We also attempted to PCR amplify the 2.5 kb fragment from the prosimian ring-tailed lemur (Lemur catta). However, no amplicon emerged (Figure 2A), in agreement with a database search on the accessible prosimian genome-sequencing-trace reads. In summary, both database searches and PCR amplification of ENVV1, ENVV2 and ENVV3 indicated an integration of ERV-V after the simian-prosimian (Anthropoidea-Strepsirrhini) split (77 mya) and before the Catarrhini - Platyrrhini split (43 mya ), immediately followed by a new infection/reinfection and a duplication of the genome surrounding the ERV-V locus, or vice versa. Similarity between the 5' and 3' genomic regions surrounding the ERV-V1 and ERV-V2 loci suggests that a genomic duplication has assisted in generating ERV-V1 and ERV-V2, e.g. a 200 bp fragment upstream of HERV-V2 (chr19: 58247800–58247999, hg18) has 77% similarity to a region upstream of HERV-V1. The same is also found in chimpanzee and rhesus macaque. This similarity cannot be found in the regions flanking the ERV-V3 locus. However, the ERV-V3 locus is absent in Hominidae, indicating a deletion of the ERV-V3 before the human and chimpanzee separation (Figure 2B).
In theory, LTR sequence divergence can be used as a rough indicator of integration time, since the two LTRs are identical at the time of integration, but the estimate might be problematic because of confounding processes such as recombination and conversion [26, 27]. The LTR divergences (human: 0.284, chimp: 0.271 and orangutan:0.370) indicate that the ERV-V locus descended from an old integration by being even more distinct than HERV-FRD (syncytin 2) LTRs (human: 0.225, chimp: 0.227 and macaque: 0.316) , which integrated on the same branch of the primate phylogeny. However our LTR-analysis indicates unrealistic divergence times for both ERV-V2 (96–217 mya) and syncytin 2 (83–152 mya) showing the difficulties in using LTR divergence for dating old, conserved ERV integrations.

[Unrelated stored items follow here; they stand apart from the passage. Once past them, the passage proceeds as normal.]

/-- Byte i of a value is the value's i-th digit to the base 256. -/
theorem bytesLE_getElem (n v i : Nat) (hi : i < (bytesLE n v).length) :
    (bytesLE n v)[i] = BitVec.ofNat 8 (v / 256 ^ i) := by
  induction n generalizing v i with
  | zero => simp at hi
  | succ n ih =>
    cases i with
    | zero => simp [bytesLE]
    | succ i =>
      simp only [bytesLE, List.getElem_cons_succ]
      rw [ih, Nat.div_div_eq_div_mul, Nat.pow_succ']

/-- The bytes of a value give the value back, reduced to their number. -/
theorem ofBytesLE_bytesLE (n v : Nat) : ofBytesLE (bytesLE n v) = v % 256 ^ n := by
  induction n generalizing v with
  | zero => simp [bytesLE, ofBytesLE, Nat.mod_one]
  | succ n ih =>
    rw [bytesLE, ofBytesLE, ih, BitVec.toNat_ofNat, Nat.pow_succ' (n := n), Nat.mod_mul (a := 256)]

theorem ofBytesLE_lt (bs : List Byte) : ofBytesLE bs < 256 ^ bs.length := by
  induction bs with
  | nil => simp [ofBytesLE]
  | cons b bs ih =>
    have hb := b.isLt
    simp only [ofBytesLE, List.length_cons, Nat.pow_succ']
    omega

theorem ofBytesLE_append (xs ys : List Byte) :
    ofBytesLE (xs ++ ys) = ofBytesLE xs + 256 ^ xs.length * ofBytesLE ys := by
  induction xs with
  | nil => simp [ofBytesLE]
  | cons b xs ih =>
    rw [List.cons_append, ofBytesLE, ofBytesLE, ih, List.length_cons, Nat.pow_succ', Nat.mul_add, Nat.mul_assoc,
      Nat.add_assoc]

/-- The digits j to j + n of the value of some bytes of memory are the value of the n bytes from the j-th on. -/
theorem ofBytesLE_memRead_slice (m : List Host.Cell) (a j n k : Nat) :
    ofBytesLE (memRead m a (j + (n + k))) / 256 ^ j % 256 ^ n = ofBytesLE (memRead m (a + j) n) := by
  have hlow : ofBytesLE (memRead m a j) < 256 ^ j := by simpa [memRead_length] using ofBytesLE_lt (memRead m a j)
  have hmid : ofBytesLE (memRead m (a + j) n) < 256 ^ n := by
    simpa [memRead_length] using ofBytesLE_lt (memRead m (a + j) n)
  rw [← memRead_append, ← memRead_append, ofBytesLE_append, ofBytesLE_append, memRead_length, memRead_length,
    Nat.add_mul_div_left _ _ (Nat.pow_pos (by decide)), Nat.div_eq_of_lt hlow, Nat.zero_add, Nat.add_mul_mod_self_left,
    Nat.mod_eq_of_lt hmid]

/-- The number that sixteen bytes make loses nothing as an instruction word (R62). -/
theorem wordOfBytes_toNat {bs : List Byte} (h : bs.length = 16) : (wordOfBytes bs).toNat = ofBytesLE bs := by
  have hlt := ofBytesLE_lt bs
  rw [h] at hlt
  rw [wordOfBytes, BitVec.toNat_ofNat, Nat.mod_eq_of_lt (by simpa using hlt)]

/-- Settles O7: a value's bytes are its digits to the base 256, and a 32-bit part of a word is a slice of its bytes. -/
theorem valuesAreLittleEndian : Obligations.ValuesAreLittleEndian := by
  unfold Obligations.ValuesAreLittleEndian
  refine ⟨fun n v a m hm => ⟨fun i hi => ?_, ?_⟩, fun k a m hk => ?_⟩
  · have hi' : i < (bytesLE n v).length := by simpa using hi
    rw [memGet_write_inside a i _ hm hi', bytesLE_getElem]
  · have hread := memRead_write a (bytesLE n v) hm
    rw [bytesLE_length] at hread
    rw [hread, ofBytesLE_bytesLE]
  · have hslice := ofBytesLE_memRead_slice m a (4 * k) 4 (12 - 4 * k)
    rw [show 4 * k + (4 + (12 - 4 * k)) = 16 by omega] at hslice
    apply BitVec.eq_of_toNat_eq
    rw [BitVec.extractLsb'_toNat, wordOfBytes_toNat (memRead_length m a 16), Nat.shiftRight_eq_div_pow,
      show 32 * k = 8 * (4 * k) by omega, Nat.pow_mul]
    rw [word32, BitVec.toNat_ofNat, ← hslice]
    simp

Test of gene conversion between ENVV1 and ENVV2
African gr. monkey
When only looking at variable sites (Figure 3B) we note that the alignment is divided into two parts. The first part (Figure 3B, green) contains mutations that are shared by both paralogue and orthologue ENVV 's within the Hominidae and Old World monkey lineage respectively, a pattern consistent with gene conversion. The resulting phylogenetic tree (Figure 3C, tree 1) shows ENVV sequences clustering into monophyletic groups, where ENVV1 and ENVV2 cluster together inside each group. This is consistent with this region of the ENVV2 locus being transferred to the ENVV1 locus (or vice versa) by gene conversion. The other part (Figure 3B, red) is consistent with a model of normal species-like evolution, which is supported by the corresponding phylogenetic tree (Figure 3C, tree 2) showing paralogue ENVV genes splitting into two groups.
The ENVV2 envelope ORFs have been conserved since integration more than 40 mya (Figure 2B). In some species both ERV loci contain an intact ENV gene (ENVV1 and ENVV2) whereas in other species the ENVV1 gene is degenerated.

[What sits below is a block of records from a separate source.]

-- ==== Sys2Proof/Machine/Jump.lean ====
section
/-! DEFINITION. The eight jumps (spec/43_jump.md R240 to R249). Each meaning starts from a state whose PC
has passed the jump's one word (R240). A jump reads SR and writes PC, and nothing else. -/

namespace Sys2Proof.Machine

/-- The displacement in bytes: `2 * sext_10(off10)` modulo 2^16 (R108, R240). -/
def jumpOffset (off : BitVec 10) : Word :=
  off.signExtend 16 <<< 1

/-- `if taken then pc <- (pc + 2 * sext_10(off10)) mod 2^16` (R240). -/
def jumpIf (taken : Bool) (off : BitVec 10) (s : State) : State :=
  if taken then s.setPc (s.pc + jumpOffset off) else s

/-- JNE, taken iff Z = 0 (R241). -/
def execJne (off : BitVec 10) (s : State) : Host.Outcome State Fault Refusal :=
  .next (jumpIf (!s.flag .Z) off s)

/-- JEQ, taken iff Z = 1 (R242). -/
def execJeq (off : BitVec 10) (s : State) : Host.Outcome State Fault Refusal :=
  .next (jumpIf (s.flag .Z) off s)

/-- JNC, taken iff C = 0 (R243). -/
def execJnc (off : BitVec 10) (s : State) : Host.Outcome State Fault Refusal :=
  .next (jumpIf (!s.flag .C) off s)

/-- JC, taken iff C = 1 (R244). -/
def execJc (off : BitVec 10) (s : State) : Host.Outcome State Fault Refusal :=
  .next (jumpIf (s.flag .C) off s)

/-- JN, taken iff N = 1 (R245). -/
def execJn (off : BitVec 10) (s : State) : Host.Outcome State Fault Refusal :=
  .next (jumpIf (s.flag .N) off s)

/-- JGE, taken iff N xor V = 0 (R246). -/
def execJge (off : BitVec 10) (s : State) : Host.Outcome State Fault Refusal :=
  .next (jumpIf (!(s.flag .N ^^ s.flag .V)) off s)

/-- JL, taken iff N xor V = 1 (R247). -/
def execJl (off : BitVec 10) (s : State) : Host.Outcome State Fault Refusal :=
  .next (jumpIf (s.flag .N ^^ s.flag .V) off s)

/-- JMP, always taken (R248). -/
def execJmp (off : BitVec 10) (s : State) : Host.Outcome State Fault Refusal :=
  .next (jumpIf true off s)

end Sys2Proof.Machine
end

Codon-based Test of Purifying Selection between sequences
Additionally, ENVV1 and ENVV2 have been shown to have a placenta-specific expression in humans  and our RT-PCR data confirmed this particular expression (data not shown). Interestingly, EST-data from both olive baboon (Papio anubis, Old World monkeys) and human verify the placental expression of ENVV1 and ENVV2 .
The HERV-V1 and HERV-V2 loci display a remarkable evolution. They are the only two copies of the HERV-V family within the human genome, and there is no evidence of any solitary LTRs. However, the identified LTR regions are small and fragmented and there has been a long time span since integration. This prevents efficient recognition of solitary LTRs using BLAST, hence it is possible that they are present but remain undetected. In both HERV-V family members, the envelope genes (ENVV1 and ENVV2) consist of a long ORF. ERV-V1 and ERV-V2 are located in tandem in all species analyzed as a result of a gene duplication event. In all lineages except Hominidae, a third copy, ERV-V3, was detected between ERV-V1 and ERV-V2. The tandem location of this third copy is indicative of a gene triplication at the locus, however, this could not be directly proven, since no flanking sequence homologies were found.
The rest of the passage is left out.